Stored data entries:
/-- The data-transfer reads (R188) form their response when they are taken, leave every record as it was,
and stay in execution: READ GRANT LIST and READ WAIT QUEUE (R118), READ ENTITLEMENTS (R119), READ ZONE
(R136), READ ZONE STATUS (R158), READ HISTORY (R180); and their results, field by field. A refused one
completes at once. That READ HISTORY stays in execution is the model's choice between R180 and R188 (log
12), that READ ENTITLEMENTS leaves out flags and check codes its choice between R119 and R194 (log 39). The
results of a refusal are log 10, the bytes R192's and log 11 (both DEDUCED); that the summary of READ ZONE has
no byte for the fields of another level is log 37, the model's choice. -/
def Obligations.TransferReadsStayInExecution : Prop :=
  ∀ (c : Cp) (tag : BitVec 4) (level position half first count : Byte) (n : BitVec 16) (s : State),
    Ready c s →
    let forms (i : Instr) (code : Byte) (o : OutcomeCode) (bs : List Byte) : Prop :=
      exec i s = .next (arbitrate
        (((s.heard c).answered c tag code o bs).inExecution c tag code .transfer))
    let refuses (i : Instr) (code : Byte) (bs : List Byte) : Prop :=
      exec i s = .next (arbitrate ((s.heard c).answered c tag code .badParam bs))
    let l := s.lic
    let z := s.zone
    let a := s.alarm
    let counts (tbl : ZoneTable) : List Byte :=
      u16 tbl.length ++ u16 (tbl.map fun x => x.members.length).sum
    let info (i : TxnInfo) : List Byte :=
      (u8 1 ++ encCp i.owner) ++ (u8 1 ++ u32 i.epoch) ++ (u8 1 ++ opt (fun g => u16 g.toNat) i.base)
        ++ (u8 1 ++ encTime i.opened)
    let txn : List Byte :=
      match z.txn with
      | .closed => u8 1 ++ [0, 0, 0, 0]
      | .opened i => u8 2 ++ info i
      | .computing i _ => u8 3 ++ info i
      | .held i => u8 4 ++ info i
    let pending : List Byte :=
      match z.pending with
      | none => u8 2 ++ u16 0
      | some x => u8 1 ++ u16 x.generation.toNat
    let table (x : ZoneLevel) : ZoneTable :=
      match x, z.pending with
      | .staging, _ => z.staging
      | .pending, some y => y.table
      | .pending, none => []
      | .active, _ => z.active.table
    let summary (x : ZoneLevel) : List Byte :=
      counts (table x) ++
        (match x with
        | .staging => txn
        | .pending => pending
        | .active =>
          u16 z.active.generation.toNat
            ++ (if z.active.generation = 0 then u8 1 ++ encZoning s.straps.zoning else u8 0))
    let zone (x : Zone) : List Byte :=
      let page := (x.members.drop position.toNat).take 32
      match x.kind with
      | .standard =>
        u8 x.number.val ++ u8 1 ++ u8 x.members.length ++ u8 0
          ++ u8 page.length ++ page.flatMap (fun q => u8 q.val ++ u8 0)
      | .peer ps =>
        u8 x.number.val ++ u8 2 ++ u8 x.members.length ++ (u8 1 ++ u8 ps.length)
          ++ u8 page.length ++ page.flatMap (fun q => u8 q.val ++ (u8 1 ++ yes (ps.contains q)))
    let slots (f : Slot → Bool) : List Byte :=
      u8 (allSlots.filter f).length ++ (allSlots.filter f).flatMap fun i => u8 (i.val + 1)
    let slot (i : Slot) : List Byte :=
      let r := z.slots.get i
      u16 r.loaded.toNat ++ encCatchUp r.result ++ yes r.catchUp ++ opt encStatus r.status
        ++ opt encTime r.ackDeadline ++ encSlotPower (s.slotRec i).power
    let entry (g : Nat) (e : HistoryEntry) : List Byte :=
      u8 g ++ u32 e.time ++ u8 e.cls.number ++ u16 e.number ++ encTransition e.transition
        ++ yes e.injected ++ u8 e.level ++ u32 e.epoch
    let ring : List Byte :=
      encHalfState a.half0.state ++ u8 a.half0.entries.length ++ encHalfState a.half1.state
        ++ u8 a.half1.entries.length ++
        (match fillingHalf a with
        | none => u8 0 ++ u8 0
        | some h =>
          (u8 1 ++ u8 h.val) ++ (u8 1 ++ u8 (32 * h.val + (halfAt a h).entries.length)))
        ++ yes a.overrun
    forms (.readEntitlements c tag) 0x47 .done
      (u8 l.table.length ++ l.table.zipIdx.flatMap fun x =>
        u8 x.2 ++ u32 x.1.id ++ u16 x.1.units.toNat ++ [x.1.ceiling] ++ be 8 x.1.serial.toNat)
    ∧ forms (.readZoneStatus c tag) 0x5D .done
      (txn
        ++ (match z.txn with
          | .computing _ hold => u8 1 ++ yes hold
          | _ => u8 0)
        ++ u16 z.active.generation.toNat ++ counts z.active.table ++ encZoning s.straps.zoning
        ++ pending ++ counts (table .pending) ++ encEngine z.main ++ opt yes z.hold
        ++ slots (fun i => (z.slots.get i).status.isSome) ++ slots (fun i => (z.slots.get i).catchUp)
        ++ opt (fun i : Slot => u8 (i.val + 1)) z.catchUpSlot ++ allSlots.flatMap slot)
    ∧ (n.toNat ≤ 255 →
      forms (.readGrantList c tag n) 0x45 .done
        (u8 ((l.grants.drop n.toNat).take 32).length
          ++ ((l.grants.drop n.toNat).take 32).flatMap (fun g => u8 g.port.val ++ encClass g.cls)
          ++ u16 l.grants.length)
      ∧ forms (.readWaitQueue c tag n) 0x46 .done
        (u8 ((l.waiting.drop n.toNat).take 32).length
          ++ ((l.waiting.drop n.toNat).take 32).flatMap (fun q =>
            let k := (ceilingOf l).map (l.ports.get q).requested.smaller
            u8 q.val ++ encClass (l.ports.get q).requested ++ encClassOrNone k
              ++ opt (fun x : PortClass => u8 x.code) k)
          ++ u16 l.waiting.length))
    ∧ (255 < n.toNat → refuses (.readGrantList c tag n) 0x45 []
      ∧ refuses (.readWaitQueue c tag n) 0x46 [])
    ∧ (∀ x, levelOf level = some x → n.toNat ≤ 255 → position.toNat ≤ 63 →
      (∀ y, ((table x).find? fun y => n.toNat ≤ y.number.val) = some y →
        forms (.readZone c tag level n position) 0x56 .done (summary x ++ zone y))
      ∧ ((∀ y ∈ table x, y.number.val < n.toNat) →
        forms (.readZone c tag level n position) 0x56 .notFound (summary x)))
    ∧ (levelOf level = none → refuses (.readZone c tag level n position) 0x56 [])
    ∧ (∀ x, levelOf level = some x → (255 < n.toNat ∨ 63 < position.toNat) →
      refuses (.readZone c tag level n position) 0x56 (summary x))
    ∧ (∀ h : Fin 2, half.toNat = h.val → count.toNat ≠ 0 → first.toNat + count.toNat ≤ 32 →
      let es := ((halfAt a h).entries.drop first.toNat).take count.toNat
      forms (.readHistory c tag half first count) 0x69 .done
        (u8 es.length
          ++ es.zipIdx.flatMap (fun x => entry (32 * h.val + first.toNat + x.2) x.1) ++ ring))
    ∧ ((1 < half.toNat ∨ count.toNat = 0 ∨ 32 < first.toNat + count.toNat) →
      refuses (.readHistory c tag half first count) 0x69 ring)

_TASK DIRECTIONS_
Retype the records that precede this task, keeping them exactly the same.

_TASK SOLUTION_
/-- The data-transfer reads (R188) form their response when they are taken, leave every record as it was,
and stay in execution: READ GRANT LIST and READ WAIT QUEUE (R118), READ ENTITLEMENTS (R119), READ ZONE
(R136), READ ZONE STATUS (R158), READ HISTORY (R180); and their results, field by field. A refused one
completes at once. That READ HISTORY stays in execution is the model's choice between R180 and R188 (log
12), that READ ENTITLEMENTS leaves out flags and check codes its choice between R119 and R194 (log 39). The
results of a refusal are log 10, the bytes R192's and log 11 (both DEDUCED); that the summary of READ ZONE has
no byte for the fields of another level is log 37, the model's choice. -/
def Obligations.TransferReadsStayInExecution : Prop :=
  ∀ (c : Cp) (tag : BitVec 4) (level position half first count : Byte) (n : BitVec 16) (s : State),
    Ready c s →
    let forms (i : Instr) (code : Byte) (o : OutcomeCode) (bs : List Byte) : Prop :=
      exec i s = .next (arbitrate
        (((s.heard c).answered c tag code o bs).inExecution c tag code .transfer))
    let refuses (i : Instr) (code : Byte) (bs : List Byte) : Prop :=
      exec i s = .next (arbitrate ((s.heard c).answered c tag code .badParam bs))
    let l := s.lic
    let z := s.zone
    let a := s.alarm
    let counts (tbl : ZoneTable) : List Byte :=
      u16 tbl.length ++ u16 (tbl.map fun x => x.members.length).sum
    let info (i : TxnInfo) : List Byte :=
      (u8 1 ++ encCp i.owner) ++ (u8 1 ++ u32 i.epoch) ++ (u8 1 ++ opt (fun g => u16 g.toNat) i.base)
        ++ (u8 1 ++ encTime i.opened)
    let txn : List Byte :=
      match z.txn with
      | .closed => u8 1 ++ [0, 0, 0, 0]
      | .opened i => u8 2 ++ info i
      | .computing i _ => u8 3 ++ info i
      | .held i => u8 4 ++ info i
    let pending : List Byte :=
      match z.pending with
      | none => u8 2 ++ u16 0
      | some x => u8 1 ++ u16 x.generation.toNat
    let table (x : ZoneLevel) : ZoneTable :=
      match x, z.pending with
      | .staging, _ => z.staging
      | .pending, some y => y.table
      | .pending, none => []
      | .active, _ => z.active.table
    let summary (x : ZoneLevel) : List Byte :=
      counts (table x) ++
        (match x with
        | .staging => txn
        | .pending => pending
        | .active =>
          u16 z.active.generation.toNat
            ++ (if z.active.generation = 0 then u8 1 ++ encZoning s.straps.zoning else u8 0))
    let zone (x : Zone) : List Byte :=
      let page := (x.members.drop position.toNat).take 32
      match x.kind with
      | .standard =>
        u8 x.number.val ++ u8 1 ++ u8 x.members.length ++ u8 0
          ++ u8 page.length ++ page.flatMap (fun q => u8 q.val ++ u8 0)
      | .peer ps =>
        u8 x.number.val ++ u8 2 ++ u8 x.members.length ++ (u8 1 ++ u8 ps.length)
          ++ u8 page.length ++ page.flatMap (fun q => u8 q.val ++ (u8 1 ++ yes (ps.contains q)))
    let slots (f : Slot → Bool) : List Byte :=
      u8 (allSlots.filter f).length ++ (allSlots.filter f).flatMap fun i => u8 (i.val + 1)
    let slot (i : Slot) : List Byte :=
      let r := z.slots.get i
      u16 r.loaded.toNat ++ encCatchUp r.result ++ yes r.catchUp ++ opt encStatus r.status
        ++ opt encTime r.ackDeadline ++ encSlotPower (s.slotRec i).power
    let entry (g : Nat) (e : HistoryEntry) : List Byte :=
      u8 g ++ u32 e.time ++ u8 e.cls.number ++ u16 e.number ++ encTransition e.transition
        ++ yes e.injected ++ u8 e.level ++ u32 e.epoch
    let ring : List Byte :=
      encHalfState a.half0.state ++ u8 a.half0.entries.length ++ encHalfState a.half1.state
        ++ u8 a.half1.entries.length ++
        (match fillingHalf a with
        | none => u8 0 ++ u8 0
        | some h =>
          (u8 1 ++ u8 h.val) ++ (u8 1 ++ u8 (32 * h.val + (halfAt a h).entries.length)))
        ++ yes a.overrun
    forms (.readEntitlements c tag) 0x47 .done
      (u8 l.table.length ++ l.table.zipIdx.flatMap fun x =>
        u8 x.2 ++ u32 x.1.id ++ u16 x.1.units.toNat ++ [x.1.ceiling] ++ be 8 x.1.serial.toNat)
    ∧ forms (.readZoneStatus c tag) 0x5D .done
      (txn
        ++ (match z.txn with
          | .computing _ hold => u8 1 ++ yes hold
          | _ => u8 0)
        ++ u16 z.active.generation.toNat ++ counts z.active.table ++ encZoning s.straps.zoning
        ++ pending ++ counts (table .pending) ++ encEngine z.main ++ opt yes z.hold
        ++ slots (fun i => (z.slots.get i).status.isSome) ++ slots (fun i => (z.slots.get i).catchUp)
        ++ opt (fun i : Slot => u8 (i.val + 1)) z.catchUpSlot ++ allSlots.flatMap slot)
    ∧ (n.toNat ≤ 255 →
      forms (.readGrantList c tag n) 0x45 .done
        (u8 ((l.grants.drop n.toNat).take 32).length
          ++ ((l.grants.drop n.toNat).take 32).flatMap (fun g => u8 g.port.val ++ encClass g.cls)
          ++ u16 l.grants.length)
      ∧ forms (.readWaitQueue c tag n) 0x46 .done
        (u8 ((l.waiting.drop n.toNat).take 32).length
          ++ ((l.waiting.drop n.toNat).take 32).flatMap (fun q =>
            let k := (ceilingOf l).map (l.ports.get q).requested.smaller
            u8 q.val ++ encClass (l.ports.get q).requested ++ encClassOrNone k
              ++ opt (fun x : PortClass => u8 x.code) k)
          ++ u16 l.waiting.length))
    ∧ (255 < n.toNat → refuses (.readGrantList c tag n) 0x45 []
      ∧ refuses (.readWaitQueue c tag n) 0x46 [])
    ∧ (∀ x, levelOf level = some x → n.toNat ≤ 255 → position.toNat ≤ 63 →
      (∀ y, ((table x).find? fun y => n.toNat ≤ y.number.val) = some y →
        forms (.readZone c tag level n position) 0x56 .done (summary x ++ zone y))
      ∧ ((∀ y ∈ table x, y.number.val < n.toNat) →
        forms (.readZone c tag level n position) 0x56 .notFound (summary x)))
    ∧ (levelOf level = none → refuses (.readZone c tag level n position) 0x56 [])
    ∧ (∀ x, levelOf level = some x → (255 < n.toNat ∨ 63 < position.toNat) →
      refuses (.readZone c tag level n position) 0x56 (summary x))
    ∧ (∀ h : Fin 2, half.toNat = h.val → count.toNat ≠ 0 → first.toNat + count.toNat ≤ 32 →
      let es := ((halfAt a h).entries.drop first.toNat).take count.toNat
      forms (.readHistory c tag half first count) 0x69 .done
        (u8 es.length
          ++ es.zipIdx.flatMap (fun x => entry (32 * h.val + first.toNat + x.2) x.1) ++ ring))
    ∧ ((1 < half.toNat ∨ count.toNat = 0 ∨ 32 < first.toNat + count.toNat) →
      refuses (.readHistory c tag half first count) 0x69 ring)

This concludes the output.